In the run up to the decision to build the aqueduct The City of Winnipeg commissioned a 1913 report from a ‘Board’ of New York based consulting engineers, R. Herring, F. P. Stearns and J. H. Fuertes “on a water supply from Shoal Lake for the Greater Winnipeg Water District”. The report relied upon survey work undertaken by the City Engineer H.N. Ruttan in the winter of 1913 and provided a conceptual design and an estimate of the costs ($13,045,600). The report from Ruttan’s survey included topographical information about both a possible route and for the area around Indian Bay and Snowshoe Bay. Soundings were also taken in both bays. It also included for the first time a precise figure for the difference in elevation between Shoal Lake and the McPhillips Reservoir, namely 293.19 ft. (89.42 m).

Hydraulic Feasibility

As noted earlier, Shoal Lake is a tributary of Lake of the Woods. The feasibility of using Shoal Lake as a water source was enhanced by earlier hydrological interventions on Lake of the Woods. A history of the modifications to the water levels of Lake of the Woods as provided by the Shoal Lake Watershed Working Group reads as follows:

"Shoal Lake is connected to Lake of the Woods at a location known as Ash Rapids. Construction of a control dam at the outlet of Lake of the Woods in the 1880s raised the level of the lake by about a metre above its natural condition. In turn, this brought water levels in Shoal Lake into approximate balance with levels in the much larger Lake of the Woods, at least over an extended portion of the year. The channel at Ash Rapids was deepened and widened from its natural state, through blasting, around the turn of the century [1900]. This was reportedly done to provide a water based transportation route to serve both timber and mining operations in the Shoal Lake area."

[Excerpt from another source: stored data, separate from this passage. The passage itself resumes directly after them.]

@[simp] theorem State.count_keeps (s : State) (r : Nat) (ctx task : Option Nat) (src n : Nat) :
    (s.count r ctx task src n).cur = s.cur ∧ (s.count r ctx task src n).agenda = s.agenda ∧
    (s.count r ctx task src n).turnNo = s.turnNo ∧ (s.count r ctx task src n).plan = s.plan ∧
    (s.count r ctx task src n).closes = s.closes ∧ (s.count r ctx task src n).fired = s.fired ∧
    (s.count r ctx task src n).freeNo = s.freeNo ∧ (s.count r ctx task src n).nextId = s.nextId ∧
    (s.count r ctx task src n).stageNo = s.stageNo ∧ (s.count r ctx task src n).mem = s.mem ∧
    (s.count r ctx task src n).hostMem = s.hostMem ∧ (s.count r ctx task src n).usedFrames = s.usedFrames ∧
    (s.count r ctx task src n).insts = s.insts ∧ (s.count r ctx task src n).groups = s.groups ∧
    (s.count r ctx task src n).accs = s.accs ∧ (s.count r ctx task src n).tiles = s.tiles ∧
    (s.count r ctx task src n).tasks = s.tasks ∧ (s.count r ctx task src n).spreads = s.spreads ∧
    (s.count r ctx task src n).waiters = s.waiters ∧ (s.count r ctx task src n).spawns = s.spawns ∧
    (s.count r ctx task src n).lastTask = s.lastTask ∧ (s.count r ctx task src n).ptr = s.ptr ∧
    (s.count r ctx task src n).names = s.names ∧ (s.count r ctx task src n).objs = s.objs ∧
    (s.count r ctx task src n).slots = s.slots ∧ (s.count r ctx task src n).ctxs = s.ctxs ∧
    (s.count r ctx task src n).sccount = s.sccount ∧ (s.count r ctx task src n).cls = s.cls ∧
    (s.count r ctx task src n).good = s.good ∧ (s.count r ctx task src n).fenced = s.fenced ∧
    (s.count r ctx task src n).shocks = s.shocks ∧ (s.count r ctx task src n).shockPend = s.shockPend ∧
    (s.count r ctx task src n).shockPeak = s.shockPeak ∧ (s.count r ctx task src n).shockNew = s.shockNew ∧
    (s.count r ctx task src n).sec = s.sec ∧ (s.count r ctx task src n).dbg = s.dbg ∧
    (s.count r ctx task src n).hubStat = s.hubStat ∧ (s.count r ctx task src n).springing = s.springing ∧
    (s.count r ctx task src n).flrs = s.flrs ∧ (s.count r ctx task src n).readData = s.readData ∧
    (s.count r ctx task src n).pgops = s.pgops ∧ (s.count r ctx task src n).hostQ = s.hostQ ∧
    (s.count r ctx task src n).boosten = s.boosten ∧ (s.count r ctx task src n).park = s.park ∧
    (s.count r ctx task src n).plim = s.plim ∧ (s.count r ctx task src n).pbst = s.pbst ∧
    (s.count r ctx task src n).pst = s.pst ∧ (s.count r ctx task src n).snow = s.snow ∧
    (s.count r ctx task src n).draw = s.draw ∧ (s.count r ctx task src n).causeCnt = s.causeCnt ∧
    (s.count r ctx task src n).supin = s.supin ∧ (s.count r ctx task src n).droop = s.droop ∧
    (s.count r ctx task src n).oc = s.oc ∧ (s.count r ctx task src n).holds = s.holds ∧
    (s.count r ctx task src n).before = s.before ∧ (s.count r ctx task src n).lastLeft = s.lastLeft ∧
    (s.count r ctx task src n).die = s.die ∧ (s.count r ctx task src n).spm1 = s.spm1 ∧
    (s.count r ctx task src n).routeLo = s.routeLo ∧ (s.count r ctx task src n).routeHi = s.routeHi ∧
    (s.count r ctx task src n).lnks = s.lnks ∧ (s.count r ctx task src n).clk = s.clk ∧
    (s.count r ctx task src n).seen = s.seen ∧ (s.count r ctx task src n).sentClk = s.sentClk ∧
    (s.count r ctx task src n).seenBy = s.seenBy ∧ (s.count r ctx task src n).srcClk = s.srcClk ∧
    (s.count r ctx task src n).probed = s.probed ∧ (s.count r ctx task src n).onAlt = s.onAlt ∧
    (s.count r ctx task src n).rx = s.rx ∧ (s.count r ctx task src n).tx = s.tx ∧
    (s.count r ctx task src n).gone = s.gone ∧ (s.count r ctx task src n).devFuse = s.devFuse ∧
    (s.count r ctx task src n).minVer = s.minVer ∧ (s.count r ctx task src n).fw = s.fw ∧
    (s.count r ctx task src n).measured = s.measured ∧ (s.count r ctx task src n).bootReason = s.bootReason ∧
    (s.count r ctx task src n).badBoots = s.badBoots ∧ (s.count r ctx task src n).badHash = s.badHash ∧
    (s.count r ctx task src n).mbStat = s.mbStat ∧ (s.count r ctx task src n).mbBuf = s.mbBuf ∧
    (s.count r ctx task src n).keys = s.keys ∧ (s.count r ctx task src n).pairs = s.pairs :=
  by and_intros <;> rfl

An aerial perspective of the area surrounding the aqueduct intake is shown in Figure 1, and hydraulic data on Shoal Lake is provided in Table 1.

Figure 1: Indian Bay and Aqueduct Inlet area

In testimony by three engineers and one hydrologist at the 1914 International Joint Commission hearing on the project, agreed that withdraw of the equivalent of years volume at 85,000,000 imperial gallons per day in a single day, i.e. with no inflow, the draw down of the level of Lake of the Woods would be less than 1.50 inches.

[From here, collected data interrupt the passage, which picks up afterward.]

-- ==== Sys2Proof/Tests/Slice0.lean ====
section
/-! SUPPORT. Tests on fixed values: words written out from the encoding tables, ill-formed terms that the checks refuse, worked
examples of spec/, and for each statement with hypotheses a state and operands that meet them (`met_…`). -/

namespace Sys2Proof.Tests

open Sys2Proof.Machine

set_option Elab.async false

/-! ### Small states -/

/-- The state after reset with one group resident on one tile and one element armed. -/
def base : State := State.reset.withFetchWord 32 0xFFFFFFFF

/-- What stands at the locus. -/
def H (s : State) : Here := s.here.getD ⟨{}, {}, 0, {}⟩

def onEl (s : State) (f : Elem → Elem) : State := s.updElem 0 0 0 f
def reg (s : State) (n : Fin 8) (v : Word) : State := onEl s fun e => { e with d := vset e.d n v }
def chan (s : State) (c : Fin 4) (l : List Tok) : State := onEl s fun e => { e with inq := vset e.inq c { toks := l } }
def onGroup (s : State) (f : Group → Group) : State := s.updGroup 0 f
def onInst (s : State) (f : Inst → Inst) : State := s.updInst 0 0 f

/-- The outcome is a next state of which p holds. -/
def gives (o : Out) (p : State → Bool) : Bool :=
  match o with
  | .next t => p t
  | _ => false

/-- Register n of the element after the instruction. -/
def leaves (i : Instr) (s : State) (n : Fin 8) (v : Word) : Bool := gives (exec i s) fun t => vget (t.elem 0 0 0).d n == v

def fires (s : State) (t : Trig) (d : Nat) : Bool :=
  s.here == some (H s) && s.gate (H s) t && decide (d + 256 ≤ (H s).x.meter) && decide ((H s).x.debited + d ≤ (H s).x.built)

theorem fires_iff {s : State} {t : Trig} {d : Nat} : Safety.Fires s (H s) t d ↔ fires s t d = true := by
  simp only [fires, Bool.and_eq_true, beq_iff_eq, decide_eq_true_eq]
  exact ⟨fun h => ⟨⟨⟨h.here, h.gate⟩, h.meter⟩, h.built⟩, fun h => ⟨h.1.1.1, h.1.1.2, h.1.2, h.2⟩⟩

/-- The checks of an access pass with this place, descriptor, class and freshness. -/
def accepts (s : State) (t : Trig) (dst : Dst) (sa : SrcA) (w a : Bool) (d : Nat) (l : Loc) (desc cls : Nat) (fresh : Bool) : Bool :=
  s.here == some (H s) && s.emReady (H s) t dst && (H s).el.okA sa && decide ((H s).x.portUse < 2)
    && s.check (s.globalTile (H s).g (H s).x) (H s).g.ctx s.cur.task ((H s).el.readA sa).val w a == .ok l desc cls fresh
    && s.pageOpen l.obj l.byte && decide (Safety.Covered (H s).x d)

Table 1: Lake of The Woods and Shoal Lake Watershed Statistics
Lake of the Woods Shoal Lake
Aspect sq. Miles (km2) sq. Miles (km2)
Drainage Area 27 000 (69 000) 360 (930)
Surface Area 1250 (3200) 107 (280)
Ratio of Drainage to Surface Area 21.6 3.5

Major Features of the Aqueduct

The overall scheme of the Winnipeg Aqueduct, following in the direction of flow, entailed:

  • a soft water source that required no treatment for potability, colour, or hardness,
  • a 2.4 km dike across a portion of Indian Bay and a 840 m channel excavated between Indian Bay and Snowshoe Bay to divert the water of the Falcon River,
  • an intake structure on the edge of Indian Bay,
  • a 155 km gravity fed enclosed conduit that conveys water, primarily in an unconfined channel, but with some portions under pressure, from the inlet to The City of Winnipeg’s McPhillips Street water reservoir,
  • provision for an equalizing and storage reservoir (Deacon) approximately 21 km east of the McPhillips reservoir,
  • metering facilities for the measurement of the volume of water flowing at vital points, and
  • a railway that facilitated the initial construction and the on-going operation and maintenance of the system.

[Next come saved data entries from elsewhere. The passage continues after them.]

-- ==== Sys2Proof/Decode.lean ====
section
/-! DEFINITION. The commands that words spell. The rows of the opcode table give no bits: the commands of this part come as
frames, packets, edges and ticks, which their operands hold, so no word spells one (log 4). -/

namespace Sys2Proof

/-- No row of the table gives bits. -/
def decodeTableWord (_nbits _w : Nat) : Option Instr := none

end Sys2Proof
end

Features of the enclosed conduit include:

  • a design capacity of 85,000,000 gpd (386,400,000 L/d) per day,
  • cutting through the height of land that forms the boundary of the Shoal Lake watershed,
  • provision for delivery of water into a future second conduit that could increase the combined design capacity to at least 100,000,000 gpd (454,600,00 L/d),
  • seven rivers crossings by means of inverted siphons,
  • a system for water and air pressure relief during operations,
  • a means for inspection during partial operation and for isolation and dewatering of sections for maintenance, and
  • maintained the integrity of local surface drainage systems.

Engineering & Design

Field Studies for Final Design

The GWWD had an in-house engineering department. The Chief Engineer was W.G. Chace, a McGill graduate who had also worked on the Pointe du Bois generating station.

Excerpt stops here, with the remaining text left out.